[Entries taken from a collection]
<<<<
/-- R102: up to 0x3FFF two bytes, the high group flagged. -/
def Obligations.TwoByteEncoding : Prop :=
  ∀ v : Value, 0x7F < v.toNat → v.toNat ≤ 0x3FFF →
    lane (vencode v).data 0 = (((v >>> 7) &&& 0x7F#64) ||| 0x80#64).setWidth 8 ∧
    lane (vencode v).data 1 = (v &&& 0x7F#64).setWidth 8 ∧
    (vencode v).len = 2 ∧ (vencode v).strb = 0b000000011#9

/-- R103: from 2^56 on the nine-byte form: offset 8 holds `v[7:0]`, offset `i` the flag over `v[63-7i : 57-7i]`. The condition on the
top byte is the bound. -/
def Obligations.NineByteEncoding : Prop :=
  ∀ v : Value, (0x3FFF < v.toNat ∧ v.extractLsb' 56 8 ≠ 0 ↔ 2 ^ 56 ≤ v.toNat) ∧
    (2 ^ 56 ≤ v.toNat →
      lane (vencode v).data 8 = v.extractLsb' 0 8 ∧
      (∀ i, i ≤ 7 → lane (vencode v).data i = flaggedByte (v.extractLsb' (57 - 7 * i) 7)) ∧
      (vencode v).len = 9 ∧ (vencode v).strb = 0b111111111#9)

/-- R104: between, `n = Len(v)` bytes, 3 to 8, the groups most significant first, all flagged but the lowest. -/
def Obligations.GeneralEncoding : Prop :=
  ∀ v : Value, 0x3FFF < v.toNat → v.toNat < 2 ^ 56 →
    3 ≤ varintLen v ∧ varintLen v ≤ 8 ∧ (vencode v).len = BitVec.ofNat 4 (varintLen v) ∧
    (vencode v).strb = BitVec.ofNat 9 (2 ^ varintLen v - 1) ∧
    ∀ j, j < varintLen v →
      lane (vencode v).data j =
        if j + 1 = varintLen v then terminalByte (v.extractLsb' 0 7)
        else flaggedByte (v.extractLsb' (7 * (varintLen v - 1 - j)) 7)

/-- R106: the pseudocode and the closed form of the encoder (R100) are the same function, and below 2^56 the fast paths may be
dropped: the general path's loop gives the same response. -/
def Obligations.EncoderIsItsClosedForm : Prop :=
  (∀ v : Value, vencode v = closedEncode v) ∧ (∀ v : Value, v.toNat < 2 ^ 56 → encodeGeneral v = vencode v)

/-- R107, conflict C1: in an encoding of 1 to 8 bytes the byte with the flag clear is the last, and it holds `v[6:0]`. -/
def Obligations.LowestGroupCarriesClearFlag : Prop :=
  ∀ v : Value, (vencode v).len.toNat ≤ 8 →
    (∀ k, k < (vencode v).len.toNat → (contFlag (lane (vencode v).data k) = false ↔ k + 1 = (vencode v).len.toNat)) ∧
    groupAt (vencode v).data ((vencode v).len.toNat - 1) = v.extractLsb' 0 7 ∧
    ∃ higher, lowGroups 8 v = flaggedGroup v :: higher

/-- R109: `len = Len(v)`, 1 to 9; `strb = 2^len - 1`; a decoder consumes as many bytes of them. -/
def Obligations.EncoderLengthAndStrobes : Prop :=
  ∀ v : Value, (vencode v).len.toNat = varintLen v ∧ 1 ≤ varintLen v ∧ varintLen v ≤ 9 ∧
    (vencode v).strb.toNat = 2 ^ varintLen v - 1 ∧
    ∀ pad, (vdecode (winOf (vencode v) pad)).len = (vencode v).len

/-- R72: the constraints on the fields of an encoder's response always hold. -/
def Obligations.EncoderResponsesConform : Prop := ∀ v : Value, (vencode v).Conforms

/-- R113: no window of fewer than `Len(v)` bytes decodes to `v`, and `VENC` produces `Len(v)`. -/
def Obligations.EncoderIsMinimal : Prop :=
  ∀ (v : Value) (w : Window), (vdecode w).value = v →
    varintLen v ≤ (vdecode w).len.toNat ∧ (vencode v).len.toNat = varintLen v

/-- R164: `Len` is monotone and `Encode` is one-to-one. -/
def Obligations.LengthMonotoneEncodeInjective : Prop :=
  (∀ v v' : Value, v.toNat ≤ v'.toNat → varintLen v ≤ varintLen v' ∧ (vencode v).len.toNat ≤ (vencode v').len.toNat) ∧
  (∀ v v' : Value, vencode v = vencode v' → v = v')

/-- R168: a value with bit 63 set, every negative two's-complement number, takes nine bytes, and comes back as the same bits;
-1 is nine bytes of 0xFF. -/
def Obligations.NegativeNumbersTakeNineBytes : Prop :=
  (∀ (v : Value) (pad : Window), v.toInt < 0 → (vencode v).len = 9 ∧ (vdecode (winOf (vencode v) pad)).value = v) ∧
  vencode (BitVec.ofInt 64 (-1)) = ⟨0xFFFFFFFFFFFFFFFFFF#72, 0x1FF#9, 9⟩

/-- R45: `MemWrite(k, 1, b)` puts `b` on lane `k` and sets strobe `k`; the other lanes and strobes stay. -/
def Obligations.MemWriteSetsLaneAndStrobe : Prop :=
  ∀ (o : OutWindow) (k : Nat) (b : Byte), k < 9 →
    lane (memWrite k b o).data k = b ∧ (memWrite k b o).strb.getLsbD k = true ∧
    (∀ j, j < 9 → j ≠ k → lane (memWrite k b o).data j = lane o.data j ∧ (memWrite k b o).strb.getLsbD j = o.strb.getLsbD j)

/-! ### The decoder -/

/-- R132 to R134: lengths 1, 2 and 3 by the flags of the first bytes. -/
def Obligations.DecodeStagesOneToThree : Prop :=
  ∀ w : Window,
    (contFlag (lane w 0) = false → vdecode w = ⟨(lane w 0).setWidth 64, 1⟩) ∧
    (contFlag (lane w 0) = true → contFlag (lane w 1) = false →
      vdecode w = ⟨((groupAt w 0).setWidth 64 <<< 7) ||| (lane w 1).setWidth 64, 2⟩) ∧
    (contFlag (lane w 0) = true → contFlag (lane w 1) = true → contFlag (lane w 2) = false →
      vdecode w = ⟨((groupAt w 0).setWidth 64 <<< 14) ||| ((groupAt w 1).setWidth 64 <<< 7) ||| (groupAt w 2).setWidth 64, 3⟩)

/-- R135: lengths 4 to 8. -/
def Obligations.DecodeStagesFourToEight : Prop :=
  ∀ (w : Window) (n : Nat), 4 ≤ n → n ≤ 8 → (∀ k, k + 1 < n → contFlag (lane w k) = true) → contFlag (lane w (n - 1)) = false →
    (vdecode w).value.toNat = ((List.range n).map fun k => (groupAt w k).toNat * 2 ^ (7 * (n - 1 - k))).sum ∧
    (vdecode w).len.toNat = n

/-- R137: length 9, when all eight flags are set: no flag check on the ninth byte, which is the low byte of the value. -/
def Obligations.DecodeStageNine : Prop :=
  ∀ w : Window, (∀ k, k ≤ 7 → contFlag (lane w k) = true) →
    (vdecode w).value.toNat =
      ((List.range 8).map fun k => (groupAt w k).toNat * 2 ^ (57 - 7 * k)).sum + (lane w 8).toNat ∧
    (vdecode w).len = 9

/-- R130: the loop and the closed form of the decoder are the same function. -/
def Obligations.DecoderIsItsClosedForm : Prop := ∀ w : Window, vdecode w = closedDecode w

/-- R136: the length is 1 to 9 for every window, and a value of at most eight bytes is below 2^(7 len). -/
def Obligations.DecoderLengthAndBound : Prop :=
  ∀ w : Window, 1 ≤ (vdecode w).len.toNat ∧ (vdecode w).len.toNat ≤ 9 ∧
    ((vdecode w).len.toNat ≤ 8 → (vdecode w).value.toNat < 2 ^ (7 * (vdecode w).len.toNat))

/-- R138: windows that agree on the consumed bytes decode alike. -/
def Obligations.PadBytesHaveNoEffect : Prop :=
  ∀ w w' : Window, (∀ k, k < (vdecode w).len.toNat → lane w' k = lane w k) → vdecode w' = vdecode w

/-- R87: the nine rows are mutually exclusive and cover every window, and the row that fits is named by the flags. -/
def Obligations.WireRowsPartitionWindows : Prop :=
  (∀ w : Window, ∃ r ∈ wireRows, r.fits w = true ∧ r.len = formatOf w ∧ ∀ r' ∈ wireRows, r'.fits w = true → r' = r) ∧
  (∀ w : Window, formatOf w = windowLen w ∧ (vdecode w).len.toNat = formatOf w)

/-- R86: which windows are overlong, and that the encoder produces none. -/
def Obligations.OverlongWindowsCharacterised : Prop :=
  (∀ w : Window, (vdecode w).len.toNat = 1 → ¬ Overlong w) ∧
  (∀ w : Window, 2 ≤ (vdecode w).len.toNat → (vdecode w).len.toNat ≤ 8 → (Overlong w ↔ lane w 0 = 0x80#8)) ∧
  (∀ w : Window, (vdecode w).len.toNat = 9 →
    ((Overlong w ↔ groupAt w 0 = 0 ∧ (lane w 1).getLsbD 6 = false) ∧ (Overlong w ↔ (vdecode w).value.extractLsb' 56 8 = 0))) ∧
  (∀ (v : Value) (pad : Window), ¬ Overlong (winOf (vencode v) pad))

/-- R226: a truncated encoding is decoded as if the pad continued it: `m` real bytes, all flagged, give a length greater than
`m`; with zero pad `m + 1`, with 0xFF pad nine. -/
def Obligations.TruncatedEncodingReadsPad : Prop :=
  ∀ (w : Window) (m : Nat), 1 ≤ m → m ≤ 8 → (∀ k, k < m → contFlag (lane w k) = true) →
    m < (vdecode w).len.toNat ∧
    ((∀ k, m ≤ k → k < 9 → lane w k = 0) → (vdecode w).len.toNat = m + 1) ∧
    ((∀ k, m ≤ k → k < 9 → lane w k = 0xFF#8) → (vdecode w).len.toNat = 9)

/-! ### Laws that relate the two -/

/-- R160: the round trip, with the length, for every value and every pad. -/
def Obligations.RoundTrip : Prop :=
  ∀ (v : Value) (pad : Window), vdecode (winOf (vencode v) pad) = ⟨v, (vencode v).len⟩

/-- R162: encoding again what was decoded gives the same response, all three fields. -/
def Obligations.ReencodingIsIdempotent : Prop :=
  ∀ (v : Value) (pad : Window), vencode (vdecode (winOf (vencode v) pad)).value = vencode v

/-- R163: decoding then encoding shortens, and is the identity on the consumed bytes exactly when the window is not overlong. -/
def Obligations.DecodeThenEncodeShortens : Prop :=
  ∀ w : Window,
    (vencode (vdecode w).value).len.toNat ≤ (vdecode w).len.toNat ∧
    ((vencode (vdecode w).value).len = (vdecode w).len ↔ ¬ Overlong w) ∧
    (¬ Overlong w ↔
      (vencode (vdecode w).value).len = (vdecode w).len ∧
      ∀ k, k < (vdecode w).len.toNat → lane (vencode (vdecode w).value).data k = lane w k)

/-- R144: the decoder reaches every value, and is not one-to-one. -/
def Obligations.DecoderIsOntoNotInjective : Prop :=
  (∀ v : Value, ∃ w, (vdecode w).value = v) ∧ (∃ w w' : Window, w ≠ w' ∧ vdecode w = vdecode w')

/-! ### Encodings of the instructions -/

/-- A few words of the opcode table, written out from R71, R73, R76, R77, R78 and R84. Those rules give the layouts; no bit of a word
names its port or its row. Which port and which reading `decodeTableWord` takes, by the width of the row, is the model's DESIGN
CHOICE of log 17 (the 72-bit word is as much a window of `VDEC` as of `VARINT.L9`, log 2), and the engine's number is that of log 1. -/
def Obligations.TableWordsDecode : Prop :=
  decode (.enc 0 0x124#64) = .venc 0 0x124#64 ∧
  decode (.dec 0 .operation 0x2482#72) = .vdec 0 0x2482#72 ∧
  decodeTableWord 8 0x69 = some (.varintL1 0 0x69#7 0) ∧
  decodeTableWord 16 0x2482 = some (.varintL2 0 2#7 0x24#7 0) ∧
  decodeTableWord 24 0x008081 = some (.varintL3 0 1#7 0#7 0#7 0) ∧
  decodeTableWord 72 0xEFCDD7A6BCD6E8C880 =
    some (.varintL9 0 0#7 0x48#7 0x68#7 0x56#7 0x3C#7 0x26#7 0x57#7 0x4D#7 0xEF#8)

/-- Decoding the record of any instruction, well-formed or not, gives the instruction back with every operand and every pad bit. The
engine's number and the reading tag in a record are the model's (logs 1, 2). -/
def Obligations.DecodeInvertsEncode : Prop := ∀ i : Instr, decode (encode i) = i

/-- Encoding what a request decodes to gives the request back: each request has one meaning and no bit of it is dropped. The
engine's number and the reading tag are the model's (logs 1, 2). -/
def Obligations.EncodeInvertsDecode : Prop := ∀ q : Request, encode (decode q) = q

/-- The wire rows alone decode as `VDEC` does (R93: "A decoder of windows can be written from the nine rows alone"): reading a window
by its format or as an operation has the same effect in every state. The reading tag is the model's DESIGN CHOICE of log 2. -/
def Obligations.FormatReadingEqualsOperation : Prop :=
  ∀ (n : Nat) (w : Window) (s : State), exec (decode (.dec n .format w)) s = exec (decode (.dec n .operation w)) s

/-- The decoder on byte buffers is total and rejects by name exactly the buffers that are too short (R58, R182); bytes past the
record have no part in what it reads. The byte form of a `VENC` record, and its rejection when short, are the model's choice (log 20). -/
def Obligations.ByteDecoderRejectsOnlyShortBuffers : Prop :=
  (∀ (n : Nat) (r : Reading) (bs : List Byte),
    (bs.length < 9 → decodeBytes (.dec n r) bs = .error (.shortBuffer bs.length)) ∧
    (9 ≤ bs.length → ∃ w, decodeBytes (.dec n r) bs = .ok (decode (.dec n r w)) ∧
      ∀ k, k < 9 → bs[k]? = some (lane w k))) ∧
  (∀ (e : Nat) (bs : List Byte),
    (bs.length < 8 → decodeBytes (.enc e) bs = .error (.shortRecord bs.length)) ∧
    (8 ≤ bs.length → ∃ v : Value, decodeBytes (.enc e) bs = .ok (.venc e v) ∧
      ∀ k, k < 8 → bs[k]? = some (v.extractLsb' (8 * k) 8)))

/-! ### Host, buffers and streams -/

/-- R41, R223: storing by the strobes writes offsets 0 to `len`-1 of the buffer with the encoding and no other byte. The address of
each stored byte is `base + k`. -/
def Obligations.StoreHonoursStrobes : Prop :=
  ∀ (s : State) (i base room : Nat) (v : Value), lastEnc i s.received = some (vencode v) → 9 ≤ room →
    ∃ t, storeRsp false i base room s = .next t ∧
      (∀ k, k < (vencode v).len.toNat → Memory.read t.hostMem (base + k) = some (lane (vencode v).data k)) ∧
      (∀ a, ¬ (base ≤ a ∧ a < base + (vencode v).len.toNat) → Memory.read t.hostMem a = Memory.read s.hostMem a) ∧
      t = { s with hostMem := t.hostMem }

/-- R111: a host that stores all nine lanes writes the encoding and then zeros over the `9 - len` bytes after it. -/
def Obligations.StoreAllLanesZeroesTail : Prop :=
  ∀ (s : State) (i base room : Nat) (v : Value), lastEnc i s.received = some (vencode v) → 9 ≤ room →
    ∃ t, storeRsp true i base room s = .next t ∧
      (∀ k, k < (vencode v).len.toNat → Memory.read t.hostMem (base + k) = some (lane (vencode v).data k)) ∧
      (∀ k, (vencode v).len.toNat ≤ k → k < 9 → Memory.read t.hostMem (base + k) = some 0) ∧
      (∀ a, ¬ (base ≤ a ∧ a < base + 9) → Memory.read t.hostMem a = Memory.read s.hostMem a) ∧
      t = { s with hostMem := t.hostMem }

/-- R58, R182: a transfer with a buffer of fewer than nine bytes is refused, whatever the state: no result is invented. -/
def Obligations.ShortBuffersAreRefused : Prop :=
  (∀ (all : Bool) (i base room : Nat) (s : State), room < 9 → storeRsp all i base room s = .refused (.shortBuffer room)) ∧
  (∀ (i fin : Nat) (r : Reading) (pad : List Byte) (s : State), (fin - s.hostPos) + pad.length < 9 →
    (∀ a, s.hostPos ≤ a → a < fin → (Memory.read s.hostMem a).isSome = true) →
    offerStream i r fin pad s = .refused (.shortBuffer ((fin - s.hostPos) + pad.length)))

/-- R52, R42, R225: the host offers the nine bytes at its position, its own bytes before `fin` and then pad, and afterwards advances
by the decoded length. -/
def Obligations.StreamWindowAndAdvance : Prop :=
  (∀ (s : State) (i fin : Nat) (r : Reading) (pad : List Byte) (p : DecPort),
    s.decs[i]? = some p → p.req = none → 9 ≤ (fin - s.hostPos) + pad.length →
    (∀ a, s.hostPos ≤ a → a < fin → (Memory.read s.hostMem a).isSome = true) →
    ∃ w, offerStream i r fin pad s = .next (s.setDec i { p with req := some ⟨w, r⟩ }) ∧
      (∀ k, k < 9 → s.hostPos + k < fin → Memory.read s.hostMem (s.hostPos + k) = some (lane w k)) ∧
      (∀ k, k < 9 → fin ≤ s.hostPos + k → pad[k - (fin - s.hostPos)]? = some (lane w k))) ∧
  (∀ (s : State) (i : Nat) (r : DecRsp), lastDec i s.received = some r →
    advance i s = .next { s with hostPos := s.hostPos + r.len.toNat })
>>>>
<<<<
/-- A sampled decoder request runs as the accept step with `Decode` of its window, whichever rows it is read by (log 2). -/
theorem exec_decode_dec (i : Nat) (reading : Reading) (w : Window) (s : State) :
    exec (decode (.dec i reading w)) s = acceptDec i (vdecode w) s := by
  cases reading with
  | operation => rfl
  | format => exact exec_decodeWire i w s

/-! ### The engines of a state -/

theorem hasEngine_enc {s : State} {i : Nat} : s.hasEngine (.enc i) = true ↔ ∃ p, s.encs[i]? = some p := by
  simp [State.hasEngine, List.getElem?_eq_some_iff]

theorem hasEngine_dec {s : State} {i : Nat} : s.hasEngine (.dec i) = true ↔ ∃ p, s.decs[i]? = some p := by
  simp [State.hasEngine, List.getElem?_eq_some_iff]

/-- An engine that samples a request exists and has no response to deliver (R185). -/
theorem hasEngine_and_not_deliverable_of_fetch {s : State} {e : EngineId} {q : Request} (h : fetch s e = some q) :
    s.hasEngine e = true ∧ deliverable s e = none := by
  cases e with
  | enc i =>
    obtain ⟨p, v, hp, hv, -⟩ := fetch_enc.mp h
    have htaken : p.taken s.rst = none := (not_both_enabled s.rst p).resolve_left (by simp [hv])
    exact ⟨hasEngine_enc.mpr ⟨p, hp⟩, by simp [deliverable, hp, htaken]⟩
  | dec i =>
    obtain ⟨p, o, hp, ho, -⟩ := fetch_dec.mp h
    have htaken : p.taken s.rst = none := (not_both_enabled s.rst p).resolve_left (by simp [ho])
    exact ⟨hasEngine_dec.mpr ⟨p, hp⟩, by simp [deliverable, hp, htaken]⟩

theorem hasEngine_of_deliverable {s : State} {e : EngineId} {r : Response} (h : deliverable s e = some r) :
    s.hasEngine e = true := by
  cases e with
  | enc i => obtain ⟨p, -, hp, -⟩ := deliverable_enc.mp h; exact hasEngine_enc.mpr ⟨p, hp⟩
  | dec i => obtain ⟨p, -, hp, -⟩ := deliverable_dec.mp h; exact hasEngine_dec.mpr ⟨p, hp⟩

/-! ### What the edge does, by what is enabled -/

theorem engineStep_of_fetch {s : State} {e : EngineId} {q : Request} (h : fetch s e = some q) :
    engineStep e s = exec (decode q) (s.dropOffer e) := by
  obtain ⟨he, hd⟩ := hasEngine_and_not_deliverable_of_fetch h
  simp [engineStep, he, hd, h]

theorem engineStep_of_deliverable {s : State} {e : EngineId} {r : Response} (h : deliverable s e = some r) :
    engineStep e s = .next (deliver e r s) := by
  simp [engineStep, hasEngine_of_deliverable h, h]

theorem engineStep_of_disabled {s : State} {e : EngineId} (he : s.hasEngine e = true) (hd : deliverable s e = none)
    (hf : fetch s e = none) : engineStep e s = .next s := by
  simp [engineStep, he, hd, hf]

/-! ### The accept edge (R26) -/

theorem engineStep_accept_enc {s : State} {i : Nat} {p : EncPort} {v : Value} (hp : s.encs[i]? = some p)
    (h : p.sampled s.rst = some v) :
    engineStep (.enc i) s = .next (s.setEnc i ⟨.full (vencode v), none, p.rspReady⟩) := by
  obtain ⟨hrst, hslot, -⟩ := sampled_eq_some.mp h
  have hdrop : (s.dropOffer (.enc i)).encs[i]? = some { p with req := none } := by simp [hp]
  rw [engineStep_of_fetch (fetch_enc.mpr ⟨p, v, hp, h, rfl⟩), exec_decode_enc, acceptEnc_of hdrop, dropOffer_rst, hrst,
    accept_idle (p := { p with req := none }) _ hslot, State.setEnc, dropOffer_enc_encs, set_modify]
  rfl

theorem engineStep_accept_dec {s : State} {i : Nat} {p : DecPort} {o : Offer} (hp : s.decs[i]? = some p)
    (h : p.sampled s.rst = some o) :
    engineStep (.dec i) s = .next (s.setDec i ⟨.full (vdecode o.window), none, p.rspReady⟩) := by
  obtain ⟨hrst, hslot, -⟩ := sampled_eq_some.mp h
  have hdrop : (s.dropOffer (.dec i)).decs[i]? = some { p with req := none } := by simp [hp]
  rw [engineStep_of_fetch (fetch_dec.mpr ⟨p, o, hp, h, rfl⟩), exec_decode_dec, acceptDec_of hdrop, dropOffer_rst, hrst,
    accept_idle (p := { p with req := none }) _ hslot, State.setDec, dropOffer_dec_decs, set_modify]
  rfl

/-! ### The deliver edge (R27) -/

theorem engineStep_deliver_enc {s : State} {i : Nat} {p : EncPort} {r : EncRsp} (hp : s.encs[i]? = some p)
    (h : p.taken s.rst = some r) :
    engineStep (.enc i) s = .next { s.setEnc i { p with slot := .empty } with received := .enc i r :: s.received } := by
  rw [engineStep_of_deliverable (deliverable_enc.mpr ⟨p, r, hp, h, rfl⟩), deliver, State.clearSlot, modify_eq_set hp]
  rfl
>>>>
→ **Assignment**: Above are the records. Copy the lines beginning at the one that has "group flagged. -/" and ending with the one that has "else flaggedByte (v.extractLsb'", unchanged.

→ **Answer section**:
/-- R102: up to 0x3FFF two bytes, the high group flagged. -/
def Obligations.TwoByteEncoding : Prop :=
  ∀ v : Value, 0x7F < v.toNat → v.toNat ≤ 0x3FFF →
    lane (vencode v).data 0 = (((v >>> 7) &&& 0x7F#64) ||| 0x80#64).setWidth 8 ∧
    lane (vencode v).data 1 = (v &&& 0x7F#64).setWidth 8 ∧
    (vencode v).len = 2 ∧ (vencode v).strb = 0b000000011#9

/-- R103: from 2^56 on the nine-byte form: offset 8 holds `v[7:0]`, offset `i` the flag over `v[63-7i : 57-7i]`. The condition on the
top byte is the bound. -/
def Obligations.NineByteEncoding : Prop :=
  ∀ v : Value, (0x3FFF < v.toNat ∧ v.extractLsb' 56 8 ≠ 0 ↔ 2 ^ 56 ≤ v.toNat) ∧
    (2 ^ 56 ≤ v.toNat →
      lane (vencode v).data 8 = v.extractLsb' 0 8 ∧
      (∀ i, i ≤ 7 → lane (vencode v).data i = flaggedByte (v.extractLsb' (57 - 7 * i) 7)) ∧
      (vencode v).len = 9 ∧ (vencode v).strb = 0b111111111#9)

/-- R104: between, `n = Len(v)` bytes, 3 to 8, the groups most significant first, all flagged but the lowest. -/
def Obligations.GeneralEncoding : Prop :=
  ∀ v : Value, 0x3FFF < v.toNat → v.toNat < 2 ^ 56 →
    3 ≤ varintLen v ∧ varintLen v ≤ 8 ∧ (vencode v).len = BitVec.ofNat 4 (varintLen v) ∧
    (vencode v).strb = BitVec.ofNat 9 (2 ^ varintLen v - 1) ∧
    ∀ j, j < varintLen v →
      lane (vencode v).data j =
        if j + 1 = varintLen v then terminalByte (v.extractLsb' 0 7)
        else flaggedByte (v.extractLsb' (7 * (varintLen v - 1 - j)) 7)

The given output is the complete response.